Une biennale démissionnaire (2)

Exposição de Lucia Nogueira durante pré-abertura da 33a Bienal de São Paulo. 02/09/2018. © Leo Eloy / Estúdio Garagem / Fundação Bienal de São Paulo.

en espagnol

Dans la Biennale de Sao Paulo (jusqu’au 9 décembre), un peu moins de la moitié de l’espace est consacré aux expositions personnelles de 12 artistes choisis par le commissaire général; on pourrait donc s’attendre là à un peu plus de cohérence que dans les sept cartes blanches évoquées hier. Et puis on réalise que trois des douze artistes sont décédés et ont donc droit à un hommage posthume (celui à l’artiste formaliste Lucia Nogueira, ci-dessus, est très muséal et froid; quant aux broderies de Feliciano Centurion, elles n’ont pas grand intérêt; par contre le troisième est la vraie exception ici, voir plus bas)) et qu’un autre artiste, Siron Franco présente des oeuvres datant de 1987 (autour d’une contaminiation radioactive au cesium 137). Est-ce là le rôle d’une biennale ?

Tamar Guimaraes, O Ensaio, affiche, 2018

Parmi les huit autres, la plupart ont une approche très formelle, très froide : les bois courbes d’Alejandro Corujeira,  les objets inanimés de Luiza Crosman, les jeux de lumière de Maria Laet, les pots de cactus de Nelson Felix, les toiles comics de Vânia Mignone, les pierres décoratives de Denise Milan. Un exemple frappant est le travail de Bruno Moreschii, qui n’est qu’une interrogation autocentrée sur la Biennale elle-même. Il est étonnant que, en ces temps de turbulence au Brésil et en Amérique latine, une biennale soit aussi déconnectée des réalités sociales et politiques de son environnement. Deux exceptions heureusement : d’abord, le film de Tamar Guimaraes (vue à Bernard Anthonioz en 2012), O ensaio (la répétition), où, dans ce même bâtiment de Niemeyer, des comédiens répètent une pièce tirée du roman culte de Machado de Assis, Mémoires posthumes de Bras Cubas (oeuvre remarquable et incisive, d’un septicisme ironique désabusé très actuel, mais écrite dans un style très particulier, où l’auteur ne cesse de s’adresser au lecteur en l’apostrophant). Outre la dimension critique propre de ce livre, le film est plein d’allusions à la politique brésilienne contemporaine (dont des citations de Lula, que seul un Brésilien pourra déchiffrer pour vous). C’est un beau travail sur la répétition, sa dynamique et ses écueils.

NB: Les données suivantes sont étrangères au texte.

/-! ## Inside a bracket -/

/-- What `RB.POP` and `RB.PEEK` have read, and what `RB.POP` has written, before micro-step `u` (R91). -/
structure RingProgress (a b : State) (cmd : Instr) (u : Nat) : Prop where
  enable : b.srcEn = a.srcEn
  counted : 3 ≤ u → b.micro.c = a.count
  occupied : 4 ≤ u → u + 1 < lastMicro b.params.wDp cmd → a.count ≠ 0#8
  indexed : 5 ≤ u → a.count ≠ 0#8 → b.micro.t = a.tail
  read : 6 ≤ u → a.count ≠ 0#8 → a.tail.toNat < a.params.n ∧ b.micro.v = elemAt a a.tail.toNat
  tail : b.tail = if 7 ≤ u ∧ a.count ≠ 0#8 then nextIndex a.params.n a.tail else a.tail
  count : b.count = if 8 ≤ u ∧ a.count ≠ 0#8 then a.count - 1#8 else a.count

/-- The registers of the main context that a bracket writes, none of them written. -/
def Unwritten (a b : State) : Prop := b.tail = a.tail ∧ b.count = a.count ∧ b.srcEn = a.srcEn

/-- What a bracketed command has read and written before micro-step `u`, as long as Layer A has not run it. -/
def Progress (a b : State) : Instr → Nat → Prop
  | .rbPop, u => RingProgress a b .rbPop u
  | .rbPeek, u => RingProgress a b .rbPeek u
  | .clkStatus, u => Unwritten a b ∧ (3 ≤ u → b.micro.b0 = b.fault) ∧ (4 ≤ u → b.micro.b1 = b.srcEn)
  | .clkGetMs, u => Unwritten a b ∧ ∀ i < b.params.wDp.lanes, 2 + i < u →
      lane b.params.wDp b.micro.tmp.toNat i = lane b.params.wDp b.acc.toNat i
  | .clkGetPeriod, u => Unwritten a b ∧ ∀ i < b.params.wDp.lanes, 2 + i < u →
      lane b.params.wDp b.micro.tmp.toNat i = lane b.params.wDp b.tickPeriodMs.toNat i
  | .clkSetPeriod _, u => u ≤ 3 ∧ b.tail = a.tail ∧ b.count = a.count ∧ (b.srcEn = true → a.srcEn = true) ∧
      (u = 3 → b.srcEn = false)
  | .clkStop, u => u ≤ 3 ∧ b.tail = a.tail ∧ b.count = a.count ∧ (b.srcEn = true → a.srcEn = true) ∧
      (u = 3 → b.srcEn = false)
  | _, _ => False

/-- Layer B with the bracket undone: `IE` as it was saved, and what the bracket writes as Layer A has it. -/
def unbracket (a b : State) : State :=
  { b with ie := b.micro.saved, tail := a.tail, count := a.count, srcEn := a.srcEn }

/-- Layer B with the programming of `CLK.SETPERIOD` done and the bracket left (R103, R112). -/
def programmed (p : Half) (b : State) : State :=
  { b with
    ie := b.micro.saved
    srcEn := decide (b.micro.q ≠ 0#16)
    srcCnt := b.micro.q
    tickPeriodMs := newPeriod b.params.fTick p b.micro.q }

/-- What `CLK.SETPERIOD p` has written before micro-step `u`, past its sample of `env.src_ok`, on the data path `d` (R112). -/
structure PeriodProgress (d : DataPath) (b : State) (p : Half) (u : Nat) : Prop where
  sampled : 4 ≤ u
  off : u ≤ 4 + d.cntLanes + d.lanes → b.srcEn = false
  on : 4 + d.cntLanes + d.lanes < u → b.srcEn = decide (b.micro.q ≠ 0#16)
  counts : ∀ i < d.cntLanes, 4 + i < u → lane d b.srcCnt.toNat i = lane d b.micro.q.toNat i
  periods : ∀ i < d.lanes, 4 + d.cntLanes + i < u →
    lane d b.tickPeriodMs.toNat i = lane d (newPeriod b.params.fTick p b.micro.q).toNat i

/-! ## Inside a handler -/

/-- The carry out of the low `k` lanes of an addition (R112). -/
def carryAfter (d : DataPath) (x y : Word) (k : Nat) : Nat :=
  (x.toNat % 2 ^ (k * d.bits) + y.toNat % 2 ^ (k * d.bits)) / 2 ^ (k * d.bits)

/-- A register to whose low `k` lanes those of another have been added (R112). -/
def sumAfter (d : DataPath) (x y : Word) (k : Nat) : Word :=
  BitVec.ofNat 32 ((x.toNat % 2 ^ (k * d.bits) + y.toNat % 2 ^ (k * d.bits)) % 2 ^ (k * d.bits) +
    x.toNat / 2 ^ (k * d.bits) * 2 ^ (k * d.bits))

/-- What `ISR.TICK` has added before micro-step `u`, on the data path `d` (R112). -/
structure TickProgress (d : DataPath) (a b : State) (u : Nat) : Prop where
  started : 1 ≤ u
  upTo : u ≤ 2 + d.lanes
  sum : b.acc = sumAfter d a.acc b.tickPeriodMs (u - 2)
  carry : 2 ≤ u → bitNat b.micro.carry = carryAfter d a.acc b.tickPeriodMs (u - 2)

/-- What `ISR.RX` has read and written before micro-step `u` (R91). -/
structure RxProgress (a b : State) (u : Nat) : Prop where
  upTo : u ≤ 7
  counted : 2 ≤ u → b.micro.isrC = a.count
  room : 3 ≤ u → u ≤ 6 → a.count.toNat ≠ a.params.n
  headed : 4 ≤ u → a.count.toNat ≠ a.params.n → b.micro.isrH = a.head
  index : 5 ≤ u → a.count.toNat ≠ a.params.n → a.head.toNat < a.params.n
  stored : b.buf = if 5 ≤ u ∧ a.count.toNat ≠ a.params.n then a.buf.write a.head.toNat (fitElem a.params.wT a.rxData)
    else a.buf
  head : b.head = if 6 ≤ u ∧ a.count.toNat ≠ a.params.n then nextIndex a.params.n a.head else a.head
  count : b.count = if 7 ≤ u ∧ a.count.toNat ≠ a.params.n then a.count + 1#8 else a.count

/-! ## The relation -/

/-- Layer A in state `a` stands for Layer B in state `b`, owing the words, responses and dispatches given. -/
inductive Sim (a b : State) : List Word → List Response → List Channel → Prop where
  | level {ws : List Word} {rs : List Response}
      (ctx : ∀ ch u, b.micro.ctx = .isr ch u → u = lastIsrMicro b.params.wDp ch)
      (same : a.layerA = b.layerA) (level : Level b ws rs) : Sim a b ws rs []
  | bracket {w : Word} {cmd : Instr} {u : Nat} (ctx : b.micro.ctx = .main) (main : b.micro.main = .busy cmd u)
      (word : decodeHost b.params.wT w = some cmd) (inside : 2 ≤ u) (upTo : u < lastMicro b.params.wDp cmd)
      (masked : b.ie = false) (same : a.layerA = (unbracket a b).layerA) (progress : Progress a b cmd u) :
      Sim a b [w] [] []
  | programmed {cmd : Instr} {p : Half} {u : Nat} (ctx : b.micro.ctx = .main) (main : b.micro.main = .busy cmd u)
      (writes : programs cmd = some p) (upTo : u < lastMicro b.params.wDp cmd) (masked : b.ie = false)
      (same : a.layerA = (programmed p b).layerA) (progress : PeriodProgress b.params.wDp b p u) : Sim a b [] [answerOf b cmd] []
  | tick {ws : List Word} {rs : List Response} {u : Nat} (ctx : b.micro.ctx = .isr .tick u) (enabled : b.ie = true)
      (bound : b.boundTick = true) (pending : b.tickPend = true) (same : a.layerA = { b with acc := a.acc }.layerA)
      (level : Level b ws rs) (progress : TickProgress b.params.wDp a b u) : Sim a b ws rs [.tick]
  | rx {ws : List Word} {rs : List Response} {u : Nat} (ctx : b.micro.ctx = .isr .rx u) (enabled : b.ie = true)
      (bound : b.boundRx = true) (pending : b.rxPend = true)
      (same : a.layerA = { b with buf := a.buf, head := a.head, count := a.count }.layerA) (level : Level b ws rs)
      (progress : RxProgress a b u) : Sim a b ws rs [.rx]

/-! ## Source events -/

/-- A state with the registers of the sources taken from another (R31 to R33, R35, R36). -/
def State.withSources (s k : State) : State :=
  { s with
    tickPend := k.tickPend
    rxPend := k.rxPend
    rxData := k.rxData
    envTimeInvalid := k.envTimeInvalid
    envSrcOk := k.envSrcOk
    draws := k.draws
    resp := none }

theorem layerA_withSources (k : State) (same : a.layerA = s.layerA) :
    (a.withSources k).layerA = (s.withSources k).layerA :=
  congrArg (·.withSources k) same

/-- A source event writes the registers of the sources, raises flags, and keeps a datum the handler has stored (R132,
R133, R149; log entry 23). -/
theorem Effect.of_event {i : Instr} (h : Effect b i t) (event : i.cls = .sourceEvent) :
    t = b.withSources t ∧ (b.tickPend = true → t.tickPend = true) ∧ (b.rxPend = true → t.rxPend = true) ∧
      (rxStored b = true → b.rxPend = true → t.rxData = b.rxData) := by
  cases h with
  | tickEvent => exact ⟨rfl, fun _ => rfl, id, fun _ _ => rfl⟩
  | rxEvent d free => exact ⟨rfl, id, fun _ => rfl, fun _ waiting => by simp [free] at waiting⟩
  | rxOverrun => exact ⟨rfl, id, fun _ => rfl, fun stored _ => by simp [stored]⟩
  | envEvent => exact ⟨rfl, id, id, fun _ _ => rfl⟩
  | _ => cases event

theorem Progress.withSources (k : State) (progress : Progress a b cmd u) :
    Progress (a.withSources k) (b.withSources k) cmd u := by
  cases cmd with
  | rbPop | rbPeek => exact ⟨progress.enable, progress.counted, progress.occupied, progress.indexed, progress.read,
      progress.tail, progress.count⟩
  | _ => exact progress

theorem rxStored_of_progress (ctx : b.micro.ctx = .isr .rx u) (params : a.params = b.params)
    (progress : RxProgress a b u) : rxStored b = true ↔ 5 ≤ u ∧ a.count.toNat ≠ a.params.n := by
  have upTo := progress.upTo
  simp only [rxStored, ctx, ← params, Bool.and_eq_true, decide_eq_true_eq]
  constructor
  · rintro ⟨⟨low, -⟩, room⟩
    exact ⟨low, progress.counted (by omega) ▸ room⟩
  · rintro ⟨low, room⟩
    exact ⟨⟨low, upTo⟩, (progress.counted (by omega)).symm ▸ room⟩

/-- The registers a source event reads, and the parameters. -/
def State.sources (s : State) : Params × Bool × Bool × Elem × Bool × Bool × Nat :=
  (s.params, s.tickPend, s.rxPend, s.rxData, s.envTimeInvalid, s.envSrcOk, s.draws)

theorem sources_of_layerA (same : a.layerA = s.layerA) : a.sources = s.sources :=
  have registers : a.layerA.sources = s.layerA.sources := congrArg State.sources same
  registers

/-- The two layers agree on what a source event reads. -/
theorem Sim.sources (sim : Sim a b ws rs hs) : a.sources = b.sources := by
  cases sim with
  | level _ same | bracket _ _ _ _ _ _ same | programmed _ _ _ _ _ same | tick _ _ _ _ same | rx _ _ _ _ same =>
    exact (sources_of_layerA same :)

/-- An event that lowers no flag and keeps a stored datum keeps the relation. -/
theorem Sim.withSources {k : State} (sim : Sim a b ws rs hs) (tick : b.tickPend = true → k.tickPend = true)
    (rx : b.rxPend = true → k.rxPend = true) (datum : rxStored b = true → b.rxPend = true → k.rxData = b.rxData) :
    Sim (a.withSources k) (b.withSources k) ws rs hs := by
  have rxData : a.rxData = b.rxData := by
    have sources := sim.sources
    simp only [State.sources, Prod.mk.injEq] at sources
    tauto
  cases sim with
  | level ctx same level => exact .level ctx (layerA_withSources k same) (level.congr rfl)
  | bracket ctx main word inside upTo masked same progress =>
    exact .bracket ctx main word inside upTo masked (layerA_withSources k same) (progress.withSources k)
  | programmed ctx main writes upTo masked same progress =>
    exact .programmed (b := b.withSources k) ctx main writes upTo masked (layerA_withSources k same)
      ⟨progress.sampled, progress.off, progress.on, progress.counts, progress.periods⟩
  | tick ctx enabled bound pending same level progress =>
    exact .tick ctx enabled bound (tick pending) (layerA_withSources k same) (level.congr rfl)
      ⟨progress.started, progress.upTo, progress.sum, progress.carry⟩
  | @rx _ _ u ctx enabled bound pending same level progress =>
    have params : a.params = b.params := (congrArg Prod.fst (sources_of_layerA same) :)
    refine .rx ctx enabled bound (rx pending) (layerA_withSources k same) (level.congr rfl)
      ⟨progress.upTo, progress.counted, progress.room, progress.headed, progress.index, ?_, progress.head, progress.count⟩
    refine progress.stored.trans ?_
    by_cases stored : 5 ≤ u ∧ a.count.toNat ≠ a.params.n
    · have kept := datum ((rxStored_of_progress ctx params progress).mpr stored) pending
      simp [stored, State.withSources, kept, rxData]
    · have stored' : ¬ (5 ≤ u ∧ (a.withSources k).count.toNat ≠ (a.withSources k).params.n) := stored
      rw [if_neg stored, if_neg stored']
      rfl

end Sys2Proof.Machine
end

section
/-! The micro-steps of a command and the relation (R91, R112): each goes on, or is the one at which Layer A runs the command,
or drives the response. -/

namespace Sys2Proof.Machine

variable {a a' b b' : State} {u : Nat} {cmd : Instr} {w : Word} {ws : List Word} {rs : List Response}

/-- How Layer A answers a micro-step of a command. -/
inductive MainReply (a b' : State) (cmd : Instr) : List Word → List Response → Prop where
  | goes {ws : List Word} {rs : List Response} (silent : b'.resp = none) (sim : Sim a b' ws rs []) : MainReply a b' cmd ws rs
  | runs {w : Word} {a' : State} (silent : b'.resp = none) (effect : Effect a cmd a')
      (answer : a'.resp = some (answerOf b' cmd)) (sim : Sim a' b' [] [answerOf b' cmd] []) : MainReply a b' cmd [w] []
  | answers {r : Response} (answer : b'.resp = some r) (sim : Sim a b' [] [] []) : MainReply a b' cmd [] [r]

theorem Sim.of_main (ctx : b.micro.ctx = .main) (same : a.layerA = b.layerA) (level : Level b ws rs) :
    Sim a b ws rs [] :=
  .level (by simp [ctx]) same level

/-- Layer A runs the command at the micro-step before its last. -/
theorem MainReply.runs_before_last (effect : Effect a cmd a') (answer : a'.resp = some (answerOf b' cmd))
    (silent : b'.resp = none) (ctx : b'.micro.ctx = .main)
    (main : b'.micro.main = .busy cmd (lastMicro b'.params.wDp cmd)) (same : a'.layerA = b'.layerA) :
    MainReply a b' cmd [w] [] :=
  .runs silent effect answer (.of_main ctx same (.answered main))

/-- A micro-step inside a bracket that leaves Layer A where it is. -/
theorem MainReply.goes_inside {v : Nat} (word : decodeHost b.params.wT w = some cmd)
    (upTo : v < lastMicro b.params.wDp cmd) (inside : 2 ≤ v) (params : b'.params = b.params) (silent : b'.resp = none)
    (ctx : b'.micro.ctx = .main) (main : b'.micro.main = .busy cmd v) (masked : b'.ie = false)
    (same : a.layerA = (unbracket a b').layerA) (progress : Progress a b' cmd v) : MainReply a b' cmd [w] [] :=
  .goes silent (.bracket ctx main (params ▸ word) inside (params ▸ upTo) masked same progress)

/-- States that agree at Layer A differ in the Layer B state and the response alone. -/
theorem exists_of_layerA (same : a.layerA = b.layerA) : ∃ m r, a = { b with micro := m, resp := r } := by
  have whole : { a.layerA with micro := a.micro, resp := a.resp } = { b.layerA with micro := a.micro, resp := a.resp } := by
    rw [same]
  exact ⟨_, _, whole⟩

theorem registers_of_layerA (same : a.layerA = b.layerA) :
    a.acc = b.acc ∧ a.tickPeriodMs = b.tickPeriodMs ∧ a.fault = b.fault ∧ a.params = b.params ∧ a.buf = b.buf ∧
      a.rxData = b.rxData ∧ a.envSrcOk = b.envSrcOk := by
  obtain ⟨m, r, rfl⟩ := exists_of_layerA same
  exact ⟨rfl, rfl, rfl, rfl, rfl, rfl, rfl⟩

theorem lanes_pos (d : DataPath) : 1 ≤ d.lanes ∧ 1 ≤ d.cntLanes := by
  cases d <;> simp

/-! ## The last micro-step -/

theorem MainEffect.last_or_before (h : MainEffect b cmd u b') :
    u < lastMicro b.params.wDp cmd ∨
      u = lastMicro b.params.wDp cmd ∧ b' = { b with resp := some (answerOf b cmd), micro.main := .idle } := by
  cases h with
  | answer isLast => exact .inr ⟨isLast, rfl⟩
  | predicate reads => obtain rfl | rfl | rfl := reads <;> simp [lastMicro]
  | mask brackets => exact .inl (by have := two_lt_lastMicro b.params.wDp brackets; omega)
  | ringCount ring | ringEmpty ring | ringOccupied ring | ringTail ring | ringRead ring =>
    obtain rfl | rfl := ring <;> simp [lastMicro]
  | readLane reads =>
    obtain ⟨-, last⟩ := lastMicro_of_snapshots b.params.wDp reads
    exact .inl (by omega)
  | disable writes | sample writes | countLane writes | periodLane writes | enable writes =>
    obtain ⟨-, last⟩ := lastMicro_of_programs b.params.wDp writes
    exact .inl (by omega)
  | unmask => exact .inl (by omega)
  | critEnter | critExit | bindTick | bindRx | init | popTail | popCount | statusFault | statusEnable =>
    simp [lastMicro]

theorem MainEffect.of_last (h : MainEffect b cmd u b') (isLast : u = lastMicro b.params.wDp cmd) :
    b' = { b with resp := some (answerOf b cmd), micro.main := .idle } := by
  obtain before | ⟨-, eq⟩ := h.last_or_before
  · omega
  · exact eq
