-- ==== Sys2Proof/Machine/Recognizer.lean ====
section
/-! DEFINITION. The pseudo-instruction recognizer (44_pseudo.md R230 to R254): the rows of each opcode in their order,
first match wins (R232), and `Final` (R230). -/

namespace Sys2Proof.Machine

/-- "source = Program Counter, Indirect-Autoincrement, immediate k" (R233). -/
abbrev SrcImm (k : Int) (src : Operand) : Prop :=
  src.reg = 0 ∧ src.mode = .autoinc ∧ immVal src = some k

/-- "source = Stack Pointer, Indirect-Autoincrement" (R233). -/
abbrev SrcPop (src : Operand) : Prop :=
  src.reg = 1 ∧ src.mode = .autoinc

/-- MOV's rows: CLR, NOP, RET, POP, BR (R234 to R238). -/
def recognizeMov (bw : Bit) (src dst : Operand) : Option Instr :=
  if SrcImm 0 src then some (.clr bw dst)
  else if src.reg = dst.reg ∧ src.mode = .direct ∧ dst.mode = .direct then some (.nop bw)
  else if SrcPop src ∧ dst.reg = 0 then some (.ret bw)
  else if SrcPop src ∧ dst.reg ≠ 0 then some (.pop bw dst)
  else if dst.reg = 0 ∧ dst.mode = .direct then some (.br bw src)
  else none

/-- BIC's rows: CLRC, CLRZ, CLRN, DINT (R239 to R242). -/
def recognizeBic (bw : Bit) (src dst : Operand) : Option Instr :=
  if SrcImm 1 src ∧ dst.reg = 2 then some (.clrc bw)
  else if SrcImm 2 src ∧ dst.reg = 2 then some (.clrz bw)
  else if SrcImm 4 src ∧ dst.reg = 2 then some (.clrn bw)
  else if SrcImm 8 src ∧ dst.reg = 2 then some (.dint bw)
  else none

/-- BIS's rows: SETC, SETZ, SETN, EINT (R243 to R246). -/
def recognizeBis (bw : Bit) (src dst : Operand) : Option Instr :=
  if SrcImm 1 src ∧ dst.reg = 2 then some (.setc bw)
  else if SrcImm 2 src ∧ dst.reg = 2 then some (.setz bw)
  else if SrcImm 4 src ∧ dst.reg = 2 then some (.setn bw)
  else if SrcImm 8 src ∧ dst.reg = 2 then some (.eint bw)
  else none

/-- ADD's rows: RLA, then INC (R247, R251). -/
def recognizeAdd (bw : Bit) (src dst : Operand) : Option Instr :=
  if src.reg = dst.reg then some (.rla bw dst)
  else if SrcImm 1 src then some (.inc bw dst)
  else none

/-- ADDC's row: RLA (R248, 90_conflicts.md C8). -/
def recognizeAddc (bw : Bit) (src dst : Operand) : Option Instr :=
  if src.reg = dst.reg then some (.rla bw dst) else none

/-- CMP's row: TST (R249). -/
def recognizeCmp (bw : Bit) (src dst : Operand) : Option Instr :=
  if SrcImm 0 src then some (.tst bw dst) else none

/-- SUB's row: DEC (R250). -/
def recognizeSub (bw : Bit) (src dst : Operand) : Option Instr :=
  if SrcImm 1 src then some (.dec bw dst) else none

/-- `Recognize` (R230 to R232): only a double-operand instruction can match; SUBC, DADD, BIT, XOR and AND have no
row. -/
def recognize (i : Instr) : Option Instr :=
  match asDouble i with
  | some (.mov, bw, src, dst) => recognizeMov bw src dst
  | some (.bic, bw, src, dst) => recognizeBic bw src dst
  | some (.bis, bw, src, dst) => recognizeBis bw src dst
  | some (.add, bw, src, dst) => recognizeAdd bw src dst
  | some (.addc, bw, src, dst) => recognizeAddc bw src dst
  | some (.cmp, bw, src, dst) => recognizeCmp bw src dst
  | some (.sub, bw, src, dst) => recognizeSub bw src dst
  | some (.subc, _, _, _) => none
  | some (.dadd, _, _, _) => none
  | some (.bit, _, _, _) => none
  | some (.xor, _, _, _) => none
  | some (.and, _, _, _) => none
  | none => none

/-- `Final` (R230): the idiom where one matches, else the normalized instruction itself (R252). -/
def final (i : Instr) : Instr :=
  match recognize i with
  | some p => p
  | none => i

/-- A normalized constant source (R211). -/
def constSource (v : Int) : Operand := { reg := 0, mode := .autoinc, ext := none, cg := some v }

/-- An operand with no extension word and no constant. -/
def plainOperand (r : Reg) (m : Mode) : Operand := { reg := r, mode := m, ext := none, cg := none }

/-- One double-operand instruction that an idiom's row matches (R234 to R251), with the operand the idiom carries;
every other instruction is its own. The encoder writes an idiom as the words of this one: an idiom drops fields (R254),
so several words can read as it, and this picks one. DESIGN CHOICE, safe (log 15). -/
def base : Instr → Instr
  | .clr bw dst => .mov bw (constSource 0) dst
  | .nop bw => .mov bw (plainOperand 4 .direct) (plainOperand 4 .direct)
  | .ret bw => .mov bw (plainOperand 1 .autoinc) (plainOperand 0 .direct)
  | .pop bw dst => .mov bw (plainOperand 1 .autoinc) dst
  | .br bw src => .mov bw src (plainOperand 0 .direct)
  | .clrc bw => .bic bw (constSource 1) (plainOperand 2 .direct)
  | .clrz bw => .bic bw (constSource 2) (plainOperand 2 .direct)
  | .clrn bw => .bic bw (constSource 4) (plainOperand 2 .direct)
  | .dint bw => .bic bw (constSource 8) (plainOperand 2 .direct)
  | .setc bw => .bis bw (constSource 1) (plainOperand 2 .direct)
  | .setz bw => .bis bw (constSource 2) (plainOperand 2 .direct)
  | .setn bw => .bis bw (constSource 4) (plainOperand 2 .direct)
  | .eint bw => .bis bw (constSource 8) (plainOperand 2 .direct)
  | .rla bw dst => .add bw (plainOperand dst.reg .direct) dst
  | .tst bw dst => .cmp bw (constSource 0) dst
  | .dec bw dst => .sub bw (constSource 1) dst
  | .inc bw dst => .add bw (constSource 1) dst
  | .jne off disp => .jne off disp
  | .jeq off disp => .jeq off disp
  | .jlo off disp => .jlo off disp
  | .jhs off disp => .jhs off disp
  | .jn off disp => .jn off disp
  | .jge off disp => .jge off disp
  | .jl off disp => .jl off disp
  | .jmp off disp => .jmp off disp
  | .rrc bw opd => .rrc bw opd
  | .swpb bw opd => .swpb bw opd
  | .rra bw opd => .rra bw opd
  | .sxt bw opd => .sxt bw opd
  | .push bw opd => .push bw opd
  | .call bw opd => .call bw opd
  | .reti bw opd => .reti bw opd
  | .mov bw src dst => .mov bw src dst
  | .add bw src dst => .add bw src dst
  | .addc bw src dst => .addc bw src dst
  | .subc bw src dst => .subc bw src dst
  | .sub bw src dst => .sub bw src dst
  | .cmp bw src dst => .cmp bw src dst
  | .dadd bw src dst => .dadd bw src dst
  | .bit bw src dst => .bit bw src dst
  | .bic bw src dst => .bic bw src dst
  | .bis bw src dst => .bis bw src dst
  | .xor bw src dst => .xor bw src dst
  | .and bw src dst => .and bw src dst
  | .invalid => .invalid

end Sys2Proof.Machine
end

Anibal Lopez, Lynchage (Anthologie de la violence au Guatemala), 2012, argile

La seule autre exposition qui ne se limite pas à un formalisme stérile mais plonge dans le réel est celle du Guatemaltèque Anibal Lopez, décédé en 2014 (connu aussi comme  A-153167). Tant par ses sculptures et peintures que par ses discrètes performances, cet artiste ne cesse d’interroger la violence et l’oppression dans son pays. Ses jolies petites figurines en argile illustrent le suicide, l’avortement, le lynchage (ci-dessus), la mutilation ou l’assassinat par noyade dans un tonneau de ciment : c’est reprendre les formes naïves de l’art populaire pour composer son anthologie de la violence quotidienne.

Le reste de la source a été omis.